[RECORDS SHOWN Boundary: Start]

-- ==== Sys2Proof/Laws/Ops.lean ====
section
/-! SUPPORT. What the shared operations can do, each said once: the execution sequence of 40_predication.md R123, the
vector operation, the reduction, the special registers, and the result vectors of Operands.lean. -/

namespace Sys2Proof.Machine

/-! ## OUTCOME -/

@[simp] theorem TxOutcome.code_done : TxOutcome.done.code = 0 := rfl

@[simp] theorem TxOutcome.code_memoryFault (info : MemFaultInfo) : (TxOutcome.memoryFault info).code = 1 := rfl

@[simp] theorem TxOutcome.code_icv : TxOutcome.icv.code = 2 := rfl

@[simp] theorem TxOutcome.code_illegal : TxOutcome.illegal.code = 3 := rfl

/-- The codes are 0 to 3 (60_exceptions.md R255). -/
theorem TxOutcome.code_lt (o : TxOutcome) : o.code < 4 := by cases o <;> simp

/-- A transaction that ends shows its outcome's code. -/
@[simp] theorem State.outcomeCode_finish (s : State) (o : TxOutcome) (res : Option DWord) :
    (s.finish o res).outcomeCode = some o.code := rfl

/-! ## The execution sequence -/

/-- ECI has an execute mask exactly when it is not reserved (40_predication.md R113). -/
theorem eciExecMask_none_iff (eci : BitVec 3) : eciExecMask eci = none ↔ EciReserved eci := by
  revert eci
  decide

/-- A reserved ECI ends every vector operation with InternalConsistencyViolation, before any effect. -/
theorem execute_reserved {s : State} (h : EciReserved s.eci) (body : Mask → Mask → Body) :
    execute s body = .next (s.halt.finish .icv none) := by
  simp [execute, (eciExecMask_none_iff s.eci).mpr h, raiseIcv]

/-- With a legal ECI the body runs with the resolved mask and the execute mask. -/
theorem execute_legal {s : State} {e : Mask} (h : eciExecMask s.eci = some e) (body : Mask → Mask → Body) :
    execute s body =
      match body (s.resolve e) e with
      | .completed t res => .next ((t.advance e).finish .done res)
      | .aborted t info => .next (t.finish (.memoryFault info) none) := by
  simp only [execute, h]
  cases body (s.resolve e) e <;> rfl

/-- The sequence always answers a next state, one of three: ICV, completion, memory fault. -/
theorem execute_cases {s t : State} {body : Mask → Mask → Body} (h : execute s body = .next t) :
    (EciReserved s.eci ∧ t = s.halt.finish .icv none) ∨
      ∃ e, eciExecMask s.eci = some e ∧
        ((∃ u res, body (s.resolve e) e = .completed u res ∧ t = (u.advance e).finish .done res) ∨
          ∃ u info, body (s.resolve e) e = .aborted u info ∧ t = u.finish (.memoryFault info) none) := by
  cases he : eciExecMask s.eci with
  | none =>
    have hr := (eciExecMask_none_iff s.eci).mp he
    rw [execute_reserved hr] at h
    exact .inl ⟨hr, by injection h with h; exact h.symm⟩
  | some e =>
    rw [execute_legal he] at h
    refine .inr ⟨e, rfl, ?_⟩
    cases hb : body (s.resolve e) e with
    | completed u res =>
      rw [hb] at h
      exact .inl ⟨u, res, rfl, by injection h with h; exact h.symm⟩
    | aborted u info =>
      rw [hb] at h
      exact .inr ⟨u, info, rfl, by injection h with h; exact h.symm⟩

/-- The sequence never stops the machine. -/
theorem execute_next (s : State) (body : Mask → Mask → Body) : ∃ t, execute s body = .next t := by
  cases he : eciExecMask s.eci with
  | none => exact ⟨_, execute_reserved ((eciExecMask_none_iff s.eci).mp he) body⟩
  | some e =>
    rw [execute_legal he]
    cases body (s.resolve e) e with
    | completed u res => exact ⟨_, rfl⟩
    | aborted u info => exact ⟨_, rfl⟩

/-- A vector operation with a legal ECI commits its effects and completes. -/
theorem vectorOp_eq {s : State} {e : Mask} (h : eciExecMask s.eci = some e) (d : QReg) (effects : Mask → Effects) :
    vectorOp d effects s =
      .next (((s.commit d (s.resolve e) (effects (s.resolve e))).advance e).finish .done none) := by
  simp only [vectorOp, execute_legal h]

/-- A reduction with a legal ECI completes with its value. -/
theorem reduceOp_eq {s : State} {e : Mask} (h : eciExecMask s.eci = some e) (value : Mask → Int) :
    reduceOp value s = .next ((s.advance e).finish .done (some (trunc 64 (value (s.resolve e))))) := by
  simp only [reduceOp, execute_legal h]

/-- A vector operation with a legal ECI: the frame, Q[d] and STATUS. -/
theorem vectorOp_spec {s : State} {e : Mask} (h : eciExecMask s.eci = some e) (d : QReg) (effects : Mask → Effects) :
    ∃ t, vectorOp d effects s = .next t ∧ WritesOnlyQ s t d e ∧
      t.q[d] = merge s.q[d] (effects (s.resolve e)).r (s.resolve e &&& (effects (s.resolve e)).wsel) ∧
      t.status = statusAfter (s.resolve e) (effects (s.resolve e)) s.status := by
  refine ⟨_, vectorOp_eq h d effects, ⟨⟨⟨rfl, rfl⟩, ⟨rfl, rfl, rfl, rfl, rfl, rfl, rfl⟩, rfl, rfl⟩, ?_, fun _ => rfl, rfl⟩,
    ?_, rfl⟩
  · intro r hr
    exact getElem_set_other _ _ hr
  · exact getElem_set_self _ _ _

/-- A reduction with a legal ECI: the frame and RES. -/
theorem reduceOp_spec {s : State} {e : Mask} (h : eciExecMask s.eci = some e) (value : Mask → Int) :
    ∃ t, reduceOp value s = .next t ∧ Reduces s t e (trunc 64 (value (s.resolve e))) :=
  ⟨_, reduceOp_eq h value, ⟨⟨rfl, rfl⟩, ⟨rfl, rfl, rfl, rfl, rfl, rfl, rfl⟩, rfl, rfl⟩, fun _ => rfl, fun _ => rfl, rfl,
    rfl⟩

/-! ## The Resolver -/

/-- The resolved mask lies inside the execute mask. -/
theorem resolve_sub (s : State) (e : Mask) (b : Nat) (h : (s.resolve e).getLsbD b = true) : e.getLsbD b = true := by
  simp only [State.resolve, BitVec.getLsbD_and, Bool.and_eq_true] at h
  exact h.2

/-- An active lane lies in an executed beat. -/
theorem active_of_resolve {s : State} {e : Mask} {k w : Nat} (h : active (s.resolve e) k w = true) :
    active e k w = true :=
  resolve_sub s e _ h

/-! ## Result vectors -/

/-- The lowest byte of a lane lies inside the mask. -/
theorem lowest_byte_lt {w : Width} {k : Nat} (h : k < lanes w.bits) : k * w.bits / 8 < 16 := by
  cases w <;> simp only [Width.bits, lanes] at h ⊢ <;> omega

/-- Two lanes of one width have different lowest bytes. -/
theorem lowest_byte_inj {w : Width} {j k : Nat} (h : j * w.bits / 8 = k * w.bits / 8) : j = k := by
  cases w <;> simp only [Width.bits] at h <;> omega

/-- Indicators at lowest bytes meet a mask exactly when an indicated lane is active in it. -/
theorem laneBits_meets (w : Width) (p : Nat → Bool) (m : Mask) :
    ((laneBits w.bits p &&& m) != 0) = true ↔ ∃ k, k < lanes w.bits ∧ p k = true ∧ active m k w.bits = true := by
  rw [bne_iff_ne]
  constructor
  · intro h
    obtain ⟨j, hj⟩ : ∃ j, (laneBits w.bits p &&& m).getLsbD j = true := by
      by_contra hc
      push Not at hc
      exact h (BitVec.eq_of_getLsbD_eq fun i _ => by simpa using hc i)
    rw [BitVec.getLsbD_and, Bool.and_eq_true, getLsbD_laneBits, decide_eq_true_iff] at hj
    obtain ⟨⟨_, k, hk, hp, rfl⟩, hm⟩ := hj
    exact ⟨k, hk, hp, hm⟩
  · rintro ⟨k, hk, hp, hm⟩ h0
    have h1 := congrArg (fun z => z.getLsbD (k * w.bits / 8)) h0
    rw [BitVec.getLsbD_and, getLsbD_laneBits] at h1
    have h2 : (k * w.bits / 8 < 16 ∧ ∃ e, e < lanes w.bits ∧ p e = true ∧ e * w.bits / 8 = k * w.bits / 8) :=
      ⟨lowest_byte_lt hk, k, hk, hp, rfl⟩
    have h3 : m.getLsbD (k * w.bits / 8) = true := hm
    rw [decide_eq_true h2, h3] at h1
    simp at h1

/-- A whole-vector operation writes every lane merged under M. -/
theorem lanesMerged_of_merge {s t : State} {d : QReg} {m : Mask} {w : Nat} (hw : w % 8 = 0) (f : Nat → BitVec w)
    (h : t.q[d] = merge s.q[d] (ofLanes w f) (m &&& 0xFFFF#16)) : LanesMerged s t d m w f := by
  intro k hk
  have hall : m &&& 0xFFFF#16 = m := by
    rw [show (0xFFFF#16) = BitVec.allOnes 16 from rfl, BitVec.and_allOnes]
  rw [h, hall, elem_merge_of_bytes hw _ _ _ _ (lane_fits hk), elem_ofLanes w f k hk]

/-- An operation on every lane of width w: the frame, the lanes merged under M, and QC set exactly when it was or an
indicated lane's lowest byte is active (40_predication.md R119). -/
theorem laneEffects_spec {s : State} {e : Mask} (h : eciExecMask s.eci = some e) (d : QReg) (w : Width)
    (f : Nat → Int × Bool) :
    ∃ t, vectorOp d (fun _ => laneEffects w.bits f) s = .next t ∧ WritesOnlyQ s t d e ∧
      LanesMerged s t d (s.resolve e) w.bits (fun k => trunc w.bits (f k).1) ∧
      LatchesQC s t (∃ k, k < lanes w.bits ∧ active (s.resolve e) k w.bits = true ∧ (f k).2 = true) := by
  obtain ⟨t, h1, h2, h3, h4⟩ := vectorOp_spec h d (fun _ => laneEffects w.bits f)
  refine ⟨t, h1, h2, lanesMerged_of_merge w.bits_mod _ h3, ?_, ?_⟩
  · intro i hi
    rw [h4, getLsbD_statusAfter_none rfl]
    simp [hi]
  · rw [h4, statusQC, getLsbD_statusAfter_none rfl, statusQC]
    have hall : s.resolve e &&& (laneEffects w.bits f).wsel = s.resolve e := by
      rw [show (laneEffects w.bits f).wsel = BitVec.allOnes 16 from rfl, BitVec.and_allOnes]
    rw [hall]
    simp only [decide_true, Bool.and_true, Bool.or_eq_true]
    rw [show (laneEffects w.bits f).sat = laneBits w.bits fun k => (f k).2 from rfl, laneBits_meets]
    constructor
    · rintro (h5 | ⟨k, h5, h6, h7⟩)
      · exact .inl h5
      · exact .inr ⟨k, h5, h7, h6⟩
    · rintro (h5 | ⟨k, h5, h6, h7⟩)
      · exact .inl h5
      · exact .inr ⟨k, h5, h7, h6⟩

/-- An operation whose lanes never saturate leaves STATUS as it was. -/
theorem laneEffects_plain {s : State} {e : Mask} (h : eciExecMask s.eci = some e) (d : QReg) (w : Nat)
    (hw : w % 8 = 0) (f : Nat → Int × Bool) (hf : ∀ k, (f k).2 = false) :
    ∃ t, vectorOp d (fun _ => laneEffects w f) s = .next t ∧ WritesOnlyQ s t d e ∧ t.status = s.status ∧
      LanesMerged s t d (s.resolve e) w (fun k => trunc w (f k).1) := by
  obtain ⟨t, h1, h2, h3, h4⟩ := vectorOp_spec h d (fun _ => laneEffects w f)
  refine ⟨t, h1, h2, ?_, lanesMerged_of_merge hw _ h3⟩
  rw [h4, statusAfter_plain rfl]
  apply BitVec.eq_of_getLsbD_eq
  intro i _
  simp [laneEffects, getLsbD_laneBits, hf]

/-- A lane-local operation whose lane function never saturates. -/
theorem laneOp_plain {s : State} {e : Mask} (h : eciExecMask s.eci = some e) {f : Nat → Bool → Int → Int → Int × Bool}
    (hf : ∀ w u a b, (f w u a b).2 = false) (w : Width) (u : Bool) (d n : QReg) (src : Operand2) :
    ∃ t, laneOp f w u d n src s = .next t ∧ WritesOnlyQ s t d e ∧ t.status = s.status ∧
      LanesMerged s t d (s.resolve e) w.bits fun k =>
        trunc w.bits (f w.bits u (intOf u (s.lane n k w.bits)) (intOf u (s.lane2 src k w.bits))).1 :=
  laneEffects_plain h d w.bits w.bits_mod _ fun _ => hf _ _ _ _

/-- Sat clamps, and indicates exactly the values that do not fit (00_scope.md R13). -/
theorem sat_eq_clamp (v : Int) (w : Nat) (u : Bool) : (sat v w u).1 = clamp w u v := by
  have hle : satLow w u ≤ satHigh w u := by
    have h2 : (1 : Int) ≤ 2 ^ w := one_le_pow₀ (by decide)
    have h3 : (1 : Int) ≤ 2 ^ (w - 1) := one_le_pow₀ (by decide)
    cases u
    · simp only [satLow, satHigh, Bool.false_eq_true, if_false]
      omega
    · simp only [satLow, satHigh, if_true]
      omega
  unfold sat clamp
  split
  · simp only; omega
  · split
    · simp only; omega
    · simp only; omega

/-- Sat indicates saturation exactly when the exact value does not fit. -/
theorem sat_indicates (v : Int) (w : Nat) (u : Bool) : (sat v w u).2 = true ↔ Overflows w u v := by
  unfold sat Overflows
  split
  · simp_all
  · split <;> simp_all

/-! ## The special registers -/

/-- MSR always completes: the register, OUTCOME and RES change and nothing else. -/
theorem writeState_eq (r : Sysreg) (s : State) :
    writeState r s = .next ((s.writeSysreg r s.ports.scalar).finish .done none) := rfl

/-- MRS always completes: OUTCOME and RES change and nothing else. -/
theorem readState_eq (r : Sysreg) (s : State) :
    readState r s = .next (s.finish .done (some ((s.readSysreg r).setWidth 64))) := rfl

end Sys2Proof.Machine
end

[RECORDS SHOWN Boundary: End]

WHAT TO DO =
From the records above, repeat exactly the lines from the one with "QReg) (w : Nat)" through the one with "special registers -/", both included.

ANSWER SECTION =
theorem laneEffects_plain {s : State} {e : Mask} (h : eciExecMask s.eci = some e) (d : QReg) (w : Nat)
    (hw : w % 8 = 0) (f : Nat → Int × Bool) (hf : ∀ k, (f k).2 = false) :
    ∃ t, vectorOp d (fun _ => laneEffects w f) s = .next t ∧ WritesOnlyQ s t d e ∧ t.status = s.status ∧
      LanesMerged s t d (s.resolve e) w (fun k => trunc w (f k).1) := by
  obtain ⟨t, h1, h2, h3, h4⟩ := vectorOp_spec h d (fun _ => laneEffects w f)
  refine ⟨t, h1, h2, ?_, lanesMerged_of_merge hw _ h3⟩
  rw [h4, statusAfter_plain rfl]
  apply BitVec.eq_of_getLsbD_eq
  intro i _
  simp [laneEffects, getLsbD_laneBits, hf]

/-- A lane-local operation whose lane function never saturates. -/
theorem laneOp_plain {s : State} {e : Mask} (h : eciExecMask s.eci = some e) {f : Nat → Bool → Int → Int → Int × Bool}
    (hf : ∀ w u a b, (f w u a b).2 = false) (w : Width) (u : Bool) (d n : QReg) (src : Operand2) :
    ∃ t, laneOp f w u d n src s = .next t ∧ WritesOnlyQ s t d e ∧ t.status = s.status ∧
      LanesMerged s t d (s.resolve e) w.bits fun k =>
        trunc w.bits (f w.bits u (intOf u (s.lane n k w.bits)) (intOf u (s.lane2 src k w.bits))).1 :=
  laneEffects_plain h d w.bits w.bits_mod _ fun _ => hf _ _ _ _

/-- Sat clamps, and indicates exactly the values that do not fit (00_scope.md R13). -/
theorem sat_eq_clamp (v : Int) (w : Nat) (u : Bool) : (sat v w u).1 = clamp w u v := by
  have hle : satLow w u ≤ satHigh w u := by
    have h2 : (1 : Int) ≤ 2 ^ w := one_le_pow₀ (by decide)
    have h3 : (1 : Int) ≤ 2 ^ (w - 1) := one_le_pow₀ (by decide)
    cases u
    · simp only [satLow, satHigh, Bool.false_eq_true, if_false]
      omega
    · simp only [satLow, satHigh, if_true]
      omega
  unfold sat clamp
  split
  · simp only; omega
  · split
    · simp only; omega
    · simp only; omega

/-- Sat indicates saturation exactly when the exact value does not fit. -/
theorem sat_indicates (v : Int) (w : Nat) (u : Bool) : (sat v w u).2 = true ↔ Overflows w u v := by
  unfold sat Overflows
  split
  · simp_all
  · split <;> simp_all

/-! ## The special registers -/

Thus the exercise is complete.